RNA quality problem - (Aug/31/2005 )
Please see the picture of RNA isolated from campylobacter.
I'm not used to RNA. but I think the quality is very low.
RT-PCR didn't show anything with this RNA.
This RNA is isolated by Trizol.
Please help me improve this.
Thank you in advance.
RNA quality might be okay.
I think you loaded way too much on the gel. How many micrograms/ lane did you load.
Bad RNA runs as a big blob at the bottom of the gel.

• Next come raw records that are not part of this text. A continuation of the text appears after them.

-- ==== Sys2Proof/Machine/Security.lean ====
section
/-! DEFINITION. Sessions and their handshake, anchors, members, revocation, attestation and the debug port
(R400 to R425). -/

namespace Sys2Proof.Machine

open Sys2Proof

/-- `n` random bytes at State's counter. -/
def State.rand (s : State) (n : Nat) : List Byte := le n s.freeVal

/-- A list cut or filled with zeros to `n` bytes. -/
def fixLen (n : Nat) (l : List Byte) : List Byte := (l ++ List.replicate (n - l.length) (0 : Byte)).take n

def sk2F (sub : Nat) : Nat := ob 0x2F00 sub

/-- The bytes of a quoted label. -/
def ascii (t : String) : List Byte := t.toList.map (fun c => BitVec.ofNat 8 c.toNat)

/-! ### The end of a session (R411) -/

/-- A session ends: its subscriptions and tests end with it, and the record carries the code (R194, R343, R424); code 0
writes none. -/
def State.endSession (s : State) (n code : Nat) : State :=
  match s.session n with
  | none => s
  | some x =>
    let s1 := { s with
      sec := { s.sec with
        sessions := s.sec.sessions.filter (fun y => decide (y.num ≠ n))
        gone := s.sec.gone.filter (fun (y : Session) => decide (y.num ≠ n) && s.ucp.outq.any (fun i => decide (i.pkt.session = y.num))) ++ [x] }
      ucp := { s.ucp with
        subs := s.ucp.subs.filter (fun u => !(decide (u.session = n)))
        spaces := s.ucp.spaces.filter (fun (t : TagSpace) => decide (t.space ≠ Space.session n)) } }
    let s2 := (s1.put (ob 0x1100 1) s1.sec.sessions.length).put (ob 0x2E00 0x0E) s1.ucp.subs.length
    let s3 := s2.abortTests (fun w => decide (w = Who.session n))
    if code = 0 then s3 else s3.secRecord 2 code x.role x.serial n []

def State.endSessions (s : State) (which : Session → Bool) (code : Nat) : State :=
  (s.sec.sessions.filter which).foldl (fun t x => t.endSession x.num code) s

/-- A chip reset or a power-down ends every session and handshake, without a record (R411). -/
def State.dropSessions (s : State) : State :=
  let s1 := s.endSessions (fun _ => true) 0
  { s1 with sec := { s1.sec with gone := [], shakes := [], fails := [], locked := [] } }

/-! ### The handshake (R409 to R412) -/

/-- The source address that R412 counts by. -/
def Route.source : Route → Route
  | .can _ n => .can 0 n
  | r => r

def State.lockedOut (s : State) (r : Route) : Bool :=
  s.sec.locked.any (fun p => decide (p.1 = r.source) && decide (s.tm.mt < p.2 + 60 * nsS))

/-- An AUTH_FAILED refusal of the handshake: counted and recorded, and the fifth within 60 s locks the source out
(R412, R424). -/
def State.shakeRefused (s : State) (r : Route) (reason role serial : Nat) : State :=
  let s1 := s.authRefused reason role serial 0
  if reason = 9 then s1
  else
    let l := (s1.sec.fails.filter (fun p => decide (s.tm.mt < p.2 + 60 * nsS))) ++ [(r.source, s.tm.mt)]
    let mine := l.filter (fun p => decide (p.1 = r.source))
    if 5 ≤ mine.length then
      let s2 := { s1 with sec := { s1.sec with
        fails := l.filter (fun p => !(decide (p.1 = r.source)))
        locked := s1.sec.locked.filter (fun (p : Route × Nat) => !(decide (p.1 = r.source))) ++ [(r.source, s.tm.mt)] } }
      let s3 := s2.inc32 (ob 0x1100 7)
      (s3.raise srcSEC_AUTH 0).secRecord 4 (s3.get (ob 0x1100 7)) role serial 0 []
    else { s1 with sec := { s1.sec with fails := l } }

/-- The requested role is the credential's or one below it on the ladder; the safety roles exactly (R409). -/
def roleFits (kind role : Nat) : Bool :=
  decide (kind ≤ 5) && decide (role ≤ 5) &&
    (if kind = 3 || kind = 4 || role = 3 || role = 4 then decide (kind = role)
      else decide ((Role.ofCode role).ladder ≤ (Role.ofCode kind).ladder))

/-- The first session number from a draw on that is not 0 and not in use; `n` bounds the search. -/
def State.freeSession (s : State) : Nat → Nat → Nat
  | 0, v => 1 + v % 0xFFFFFFFF
  | n + 1, v =>
    let c := 1 + v % 0xFFFFFFFF
    if s.sec.sessions.any (fun x => decide (x.num = c)) || s.sec.shakes.any (fun x => decide (x.num = c)) then s.freeSession n (v + 1)
    else c

/-- The security engine opens sessions and signs (R400). -/
def State.rootGood (s : State) : Bool := decide (s.get (sk2F 0x1D) = 0)

/-- The transcript hash T (R409). -/
def transcript (hello ephM nonceM : List Byte) (n : Nat) : List Byte := Config.sha384 (hello ++ ephM ++ nonceM ++ le 4 n)

/-- HELLO: the status, the AUX and the payload of its answer (R409, R411, R412). -/
def State.hello (s : State) (r : Route) (src : Nat) (data : List Byte) : State × Nat × Nat × List Byte :=
  let c := bytesAt data 132 352
  let role := fieldAt data 129 1
  if data.length ≠ 484 then (s, stTYPE, 0, [])
  else if fieldAt data 130 2 ≠ 0 then (s, stRANGE, 0, [])
  else if s.lockedOut r then (s.shakeRefused r 9 role (credSerial c), stAUTH, 9, [])
  else if !s.rootGood || 16 ≤ s.sec.sessions.length || 4 ≤ s.sec.shakes.length then (s, stBUSY, 0, [])
  else
    let why := s.credCheck c (fun k => roleFits k role) true
    if why ≠ 0 then (s.shakeRefused r why role (credSerial c), stAUTH, why, [])
    else
      let priv := s.freeVal
      let s1 := s.useFree
      let nonce := s1.rand 32
      let s2 := s1.useFree
      let n := s2.freeSession 21 s2.freeVal
      let s3 := s2.useFree
      let eph := le 97 (Config.publicPoint priv)
      let h : Handshake := ⟨n, src, data, priv, eph, nonce, credSerial c, credIssuer c, credKind c, credUntil c, role, r, s.tm.mt⟩
      let t := transcript data eph nonce n
      ({ s3 with sec := { s3.sec with shakes := s3.sec.shakes ++ [h] } }, stOK, n,
        eph ++ nonce ++ le 3 0 ++ fixLen 352 Config.deviceCred ++ le 96 (Config.identitySign t))

/-- The lowest free place in the session table. -/
def State.freeSlot (s : State) : Nat :=
  ((List.range 16).find? (fun i => !(s.sec.sessions.any (fun x => decide (x.slot = i))))).getD 0

/-- FINISH: SIG_H over SHA-384(T ‖ "FINISH"), and the session is live (R409, R410). -/
def State.finish (s : State) (n : Nat) (data : List Byte) : State × Nat × Nat × List Byte :=
  match s.sec.shakes.find? (fun h => decide (h.num = n) && decide (s.tm.mt < h.at_ + 5 * nsS)) with
  | none => (s, stSESSION, 0, [])
  | some h =>
    if data.length ≠ 96 then (s, stTYPE, 0, [])
    else if 16 ≤ s.sec.sessions.length then (s, stBUSY, 0, [])
    else
      let s1 := { s with sec := { s.sec with shakes := s.sec.shakes.filter (fun x => decide (x.num ≠ n)) } }
      let t := transcript h.hello h.ephM h.nonceM n
      if !(Config.ecdsaOk (credKey (bytesAt h.hello 132 352)) (Config.sha384 (t ++ ascii "FINISH")) data) then
        (s1.shakeRefused h.route 10 h.role h.serial, stAUTH, 10, [])
      else
        let key := le 32 (Config.hkdf (Config.ecdh h.priv (h.hello.take 97)) (bytesAt h.hello 97 32 ++ h.nonceM)
          (ascii "UCP-SESSION" ++ le 4 n ++ t))
        let x : Session := ⟨n, s1.freeSlot, h.src, key, h.serial, h.issuer, h.kind, h.notAfter, h.role, h.route, s.tm.mt, s.tm.mt, none, [], 0⟩
        let s2 := { s1 with sec := { s1.sec with sessions := s1.sec.sessions ++ [x] } }
        ((s2.put (ob 0x1100 1) s2.sec.sessions.length).secRecord 1 h.role h.role h.serial n [], stOK, 0, [])

/-- CLOSE (R411). -/
def State.close (s : State) (n : Nat) : State × Nat × Nat × List Byte :=
  match s.session n with
  | none => (s, stSESSION, 0, [])
  | some _ => (s.endSession n 1, stOK, 0, [])

/-- The attestation report without its signature (R416). -/
def State.attestBody (s : State) (nonce : List Byte) : List Byte :=
  let slot := s.get (ob 0x1020 1)
  let flags := ofBool (decide (s.get (ob 0x1000 9) ≠ 0)) + 2 * ofBool (decide (s.get (sk2F 0x18) = 1)) +
    4 * ofBool s.upd.fallback + 8 * ofBool s.pwr.bootHold
  le 4 serialNo ++ le 4 (s.get (ob 0x1000 7)) ++ le 2 (s.get (ob 0x1000 8)) ++ le 1 s.dev ++ le 1 flags ++ le 1 slot ++ le 3 0 ++
    le 4 (s.get (ob 0x1020 (5 + 2 * slot))) ++ le 4 (s.get (ob 0x1020 (6 + 2 * slot))) ++ le 4 (s.get (ob 0x1020 9)) ++
    le 4 (s.get (ob 0x1020 0x0A)) ++ le 48 (Config.slotHash slot (s.get (ob 0x1000 7))) ++ le 4 (s.get (ob 0x3000 1)) ++
    le 2 (s.get (ob 0x2700 4)) ++ le 2 0 ++ le 4 (s.get (ob 0x2700 3)) ++ le 4 0 ++
    s.verHash s.activeVer ++ le 8 s.tm.mt ++ fixLen 32 nonce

Did you run a 260/280 on them?
Did you include a positive control in the pcr? One you made from good RNA and from the same type of sample?
Thank you for your reply.
The quantity of RNA loaded on the gel is
left: 1ug
2nd to left: 2ug
and I think the rest two were degraded.
Do you think DNA is contaminated in the RNA sample?
Hello,
I havent worked with bacterial RNA. Human RNAs presents ribosomals bands so you can evaluate its integrity comparing the ratio of those bands. I dont know what pattern I should expect in your sample. Anyway I dont think your RNA is ok because if all the lanes contains RNA I can see that there is a different pattern in every one of them, so at least one of them is degradated.
Hi,
I've just started working with RNA. I recommend to go the Ambion website. They have whole bunch of information about RNA. Besides that, I think your RNA might be degraded. You should be able to see a band at about 3 kb (23S rRNA) and at 1.5 kb (16S rRNA). The intensity of the 23S rRNA should be about twice as much as the intensity of the 16S rRNA band. Also, check the A260/A280 ratio.
Good luck,
Susan
I havent worked with bacterial RNA. Human RNAs presents ribosomals bands so you can evaluate its integrity comparing the ratio of those bands. I dont know what pattern I should expect in your sample. Anyway I dont think your RNA is ok because if all the lanes contains RNA I can see that there is a different pattern in every one of them, so at least one of them is degradated.